THE DOORBELL RINGS. “That must be my dad,” I say as I get up to go answer it.

   It is, laden with two suitcases full of clothes—our latest laundry load. He rolls them both in and wipes sweat from his forehead. He must’ve changed out of his work clothes at the apartment, because he’s wearing his old band T-shirt and jeans with those God-awful flip-flops I wish I had burned years ago. Mr. Rodriguez rounds out of the kitchen with an outstretched hand to meet him.

   “Thank you so much for the hospitality,” Dad says, grasping Mr. Rodriguez’s hand tightly. “Honestly, it means a lot.”

   “It’s no trouble at all. We’ve grown really fond of Rosie.”

   “It’s hard not to,” Dad agrees, and I notice that their hands linger a little longer than necessary in the handshake. I glance up at the two men, trying to read the air between them, but they’re just smiling and I don’t understand it at all.

   Weird.

   Very weird.

   “Mr. Rodriguez has food ready,” I pipe in, leaving the suitcases by the door and herding Dad toward the dining room. Mr. Rodriguez already has the table set, a large plate of pasta in the middle like in those family-style restaurants. Vance squirms a little in his seat as Dad comes in, but then he forces himself to his feet and outstretches a hand.

   “Sir,” he says, clasping Dad’s hand tightly.

   “Nice to see you again,” Dad replies.

 

* * *

 

   —

        THAT EVENING, I eat my weight in Mr. Rodriguez’s spaghetti and meatballs. Over dinner, we talk about nothing—the weather, the movies coming out, and Darien Freeman’s lip-sync battle, which has, by now, been retweeted over half a million times.

   Vance doesn’t say much of anything throughout the dinner. He just sits and listens and bats his meatballs around the plate, trying not to meet Dad’s gaze, and aside from that it sort of feels…strange. Not in a bad way, but in a way I’m not very used to. There isn’t an empty plate at the dinner table, and there isn’t an empty seat where someone once sat.

   It feels…whole.

   “So, what are your plans after high school?” Mr. Rodriguez asks me after a while.
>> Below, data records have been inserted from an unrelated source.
-- ==== Sys2Proof/Machine/Environment.lean ====
section
/-! DEFINITION. The free values of the environment (00_scope.md R7) and the context a draw is made in.

They are constants of Config WITHOUT A BODY: nothing in Lean can evaluate one or prove a value of it. -/

namespace Sys2Proof.Machine

/-- The `ctx` of a draw (00_scope.md R7): the state of the block at the instant of the draw, and the history of
earlier steps. -/
structure DrawCtx where
  /-- The state of the block. Its `agenda` is empty and its `env` initial: an answer depends on nothing that is
  still to come. -/
  block : State
  /-- Every event taken and every draw answered before this draw, newest first. -/
  history : List Happening
deriving DecidableEq, Repr

/-- The `ctx` of a draw within a tick (42_sampler.md R166). -/
structure TickCtx extends DrawCtx where
  /-- The current tick's `now`. -/
  now : Word
  /-- The activity slot that draws. -/
  slot : Nat
  /-- The pass of the tick: true for the secondaries' pass. -/
  secondary : Bool
  /-- The `OUT` vector at the instant of the draw. -/
  out : Word
deriving DecidableEq, Repr

end Sys2Proof.Machine

namespace Sys2Proof

/-- FREE VALUE (42_sampler.md R166): the raw reading `readAnalog(pin)`, before it is cut to `ADC_WIDTH` bits. -/
opaque Config.adcAnswer : Pin → Machine.TickCtx → Word

/-- FREE VALUE (42_sampler.md R167): `currentTimeMs()`; not necessarily monotonic. -/
opaque Config.absTimeAnswer : Machine.TickCtx → Word

/-- FREE VALUE (00_scope.md R7): whether the vendor timer fails at this draw. -/
opaque Config.tfailAnswer : Machine.DrawCtx → Bool

/-- FREE VALUE (40_ringbuffer.md R116): the 128 bits a GET of a never-written slot returns. Its `ctx` is the model's
choice (DESIGN CHOICE, log 18). -/
opaque Config.emptySlotAnswer : Machine.DrawCtx → BitVec 128

end Sys2Proof
end

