-- ==== Sys2Proof/Machine/Activity.lean ====
section
/-! DEFINITION. The activity array: the periodic-task state machine (41_periodic_task.md), the sampler
(42_sampler.md) and one whole tick of the dispatcher (43_dispatcher.md R181). No host command reaches these
operations but through START, STOP and a tick. -/

namespace Sys2Proof.Machine

/-! ## Sampler callbacks (42_sampler.md) -/

/-- `A[i].ISON <- b`. -/
def State.setIson (s : State) (i : Nat) (b : Bool) : State := s.setAct i { s.act i with ison := b }

/-- `A[i].TS <- 0; A[i].CNT <- 0; A[i].SUM <- 0`. -/
def State.clearAccumulators (s : State) (i : Nat) : State :=
  s.setAct i { s.act i with ts := 0, cnt := 0, sum := 0 }

/-- `OnCallback(i)` (R161). -/
def State.onCallback (s : State) (i : Nat) : State :=
  if (s.act i).smp then s.clearAccumulators i else s

/-- The record a sampler's window produces (R164, 20_memory.md R61). -/
def Activity.record (a : Activity) : SampleRecord :=
  { pinWord := a.opin.setWidth 32, timestamp := a.ts, count := a.cnt, sum := a.sum }

/-- `OffCallback(i)` (R164): the only write path into the ring buffer. -/
def State.offCallback (s : State) (i : Nat) : State :=
  if (s.act i).smp then s.rbPut (s.act i).record else s

/-- `SamplerStart(i)` (R163). -/
def State.samplerStart (s : State) (i : Nat) : State := s.clearAccumulators i

/-- The timestamp part of `Sample(i)` (R162): a draw only while `TS = 0`, so an answer of 0 does not stick (R168). -/
def State.sampleTime (s : State) (i : Nat) : State :=
  if (s.act i).ts = 0 then (s.afterAbsTime i).setAct i { s.act i with ts := s.absTimeAnswer i } else s

/-- The count part of `Sample(i)` (R162, R169). -/
def State.sampleCount (s : State) (i : Nat) : State :=
  s.setAct i { s.act i with cnt := (s.act i).cnt + 1 }

/-- The reading part of `Sample(i)` (R162, R169). -/
def State.sampleReading (s : State) (i : Nat) : State :=
  (s.afterAdc i).setAct i { s.act i with sum := (s.act i).sum + s.adcAnswer i }

/-- `Sample(i)` (R162): timestamp, then count, then reading. -/
def State.sample (s : State) (i : Nat) : State := ((s.sampleTime i).sampleCount i).sampleReading i

/-! ## The periodic-task state machine (41_periodic_task.md) -/

/-- `TaskStart(i)` (R141). -/
def State.taskStart (s : State) (i : Nat) : State :=
  if (s.act i).smp then (s.setIson i false).samplerStart i else s.setIson i false

/-- `TaskStop(i)` (R142): no callback runs. -/
def State.taskStop (s : State) (i : Nat) : State := s.setIson i false

/-- `e` of R140, for `now >= OFFSET`. `PERIOD >= 1` in every configured slot (log 10). -/
def Activity.elapsed (a : Activity) (now : Word) : Nat :=
  (now.toNat - a.offset.toNat) % a.period.toNat

/-- `A[i].ISON <- 0; OffCallback(i)`. -/
def State.closeWindow (s : State) (i : Nat) : State := (s.setIson i false).offCallback i

/-- `A[i].ISON <- 1; OnCallback(i)`. -/
def State.openWindow (s : State) (i : Nat) : State := (s.setIson i true).onCallback i

/-- Step (1) of `TaskStep` (R143, R145): close a window that has ended. -/
def State.closeEnded (s : State) (i e d : Nat) : State :=
  if (s.act i).ison = true ∧ (d ≤ e ∨ e = 0) then s.closeWindow i else s

/-- Step (2) of `TaskStep` (R143, R146): open at the start of a period. -/
def State.openNew (s : State) (i e : Nat) : State :=
  if (s.act i).ison = false ∧ e = 0 then s.openWindow i else s

/-- Step (3) of `TaskStep` (R143, R147): close an empty window at once. -/
def State.closeEmpty (s : State) (i e d : Nat) : State :=
  if (s.act i).ison = true ∧ d ≤ e then s.closeWindow i else s

/-- The three transitions of `TaskStep` (R143), for given `e` and `D`. -/
def State.transitions (s : State) (i e d : Nat) : State :=
  ((s.closeEnded i e d).openNew i e).closeEmpty i e d

/-- `TaskStep(i, now)` (R143): nothing before the offset (R144). -/
def State.taskStep (s : State) (i : Nat) (now : Word) : State :=
  if now.toNat < (s.act i).offset.toNat then s
  else s.transitions i ((s.act i).elapsed now) (s.act i).duration.toNat

/-- The sampling part of `ActUpdate` (R149). -/
def State.sampleIfOn (s : State) (i : Nat) : State :=
  if (s.act i).smp = true ∧ (s.act i).ison = true then s.sample i else s

/-- `ActUpdate(i, now)` (R149): the transitions, then the sample. -/
def State.actUpdate (s : State) (i : Nat) (now : Word) : State := (s.taskStep i now).sampleIfOn i

/-! ## The tick (43_dispatcher.md) -/

/-- One pass of a tick (R181, R182): the slots of the set whose class is `sec`, in increasing index. -/
def State.pass (s : State) (n : Nat) (sec : Bool) (now : Word) : State :=
  forBelow n (fun i t => if (t.act i).sec = sec then t.actUpdate i now else t) s

/-- `CLOCK <- CLOCK +_32 1` (R181). -/
def State.advanceClock (s : State) : State := { s with clock := s.clock + 1 }

/-- `TICK` (R181): the clock, then the primaries, then the secondaries. It has no response. -/
def State.tick (s : State) : State :=
  ((s.advanceClock).pass s.actn false (s.clock + 1)).pass s.actn true (s.clock + 1)

end Sys2Proof.Machine
end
   Oh, the dreaded question. I wipe my mouth, hesitating on what to say. Sorry, I’m a failure and I can’t even complete one essay so I’ll just live as a hermit in my room for the rest of my life reading Starfield novels and eating jerky.
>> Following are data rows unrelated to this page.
-- ==== Sys2Proof/Machine/CsrAccess.lean ====
section
/-! DEFINITION. NOP and the CSR commands (44_csr.md R220 to R224). -/

namespace Sys2Proof.Machine

/-- NOP (R220): nothing but the response. -/
def execNop (s : State) : StepOutcome := .next (s.respond 0 0 0 0)

/-- CSRR a (R221): the value of a mapped register; no side effect. -/
def execCsrr (a : Nat) (s : State) : StepOutcome :=
  match csrAt s.cfg.nAct a with
  | none => .next (s.refuse .csrUnmapped)
  | some c => .next (s.respond (s.readCsr c) 0 0 0)

/-- CSRW a, v (R222): STATUS and the staging registers; every other mapped register is read-only. -/
def execCsrw (a : Nat) (v : Word) (s : State) : StepOutcome :=
  match csrAt s.cfg.nAct a with
  | none => .next (s.refuse .csrUnmapped)
  | some c =>
    match c.access with
    | .ro => .next (s.refuse .csrReadOnly)
    | .rw => .next ((s.writeCsr c v).respond 0 0 0 0)
    | .status => .next ((s.writeCsr c v).respond 0 0 0 0)

end Sys2Proof.Machine
end

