-- ==== Sys2Proof/Machine/Dispatch.lean ====
section
/-! DEFINITION. The dispatch of a decoded host command to its meaning, one arm per constructor of Instr. -/

namespace Sys2Proof.Machine

def exec (i : Instr) (s : State) : Host.Outcome State Fault Refusal :=
  match i with
  | .nop => Sys2Proof.Machine.execNop s
  | .init => Sys2Proof.Machine.execInit s
  | .start n => Sys2Proof.Machine.execStart n s
  | .stop => Sys2Proof.Machine.execStop s
  | .isactive => Sys2Proof.Machine.execIsactive s
  | .actcfg k => Sys2Proof.Machine.execActcfg k s
  | .avail => Sys2Proof.Machine.execAvail s
  | .space => Sys2Proof.Machine.execSpace s
  | .get => Sys2Proof.Machine.execGet s
  | .flush => Sys2Proof.Machine.execFlush s
  | .csrr a => Sys2Proof.Machine.execCsrr a s
  | .csrw a v => Sys2Proof.Machine.execCsrw a v s

end Sys2Proof.Machine
end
   Ugh, that sounds depressing.

   Dad gives me a patient look from across the table, as if to tell me that it’s okay if I don’t know. He knows I’ve been struggling with the essay portion for a few weeks now, and time certainly is winding down to turn that in. “Well…my mom always wanted me to go to NYU because she went there as an undergrad—that’s where she met Dad.”

   “My wife was an accounting major,” Dad fills in.

   “So I want to go there, too—except for English, not accounting—but the essay prompt is horrid.”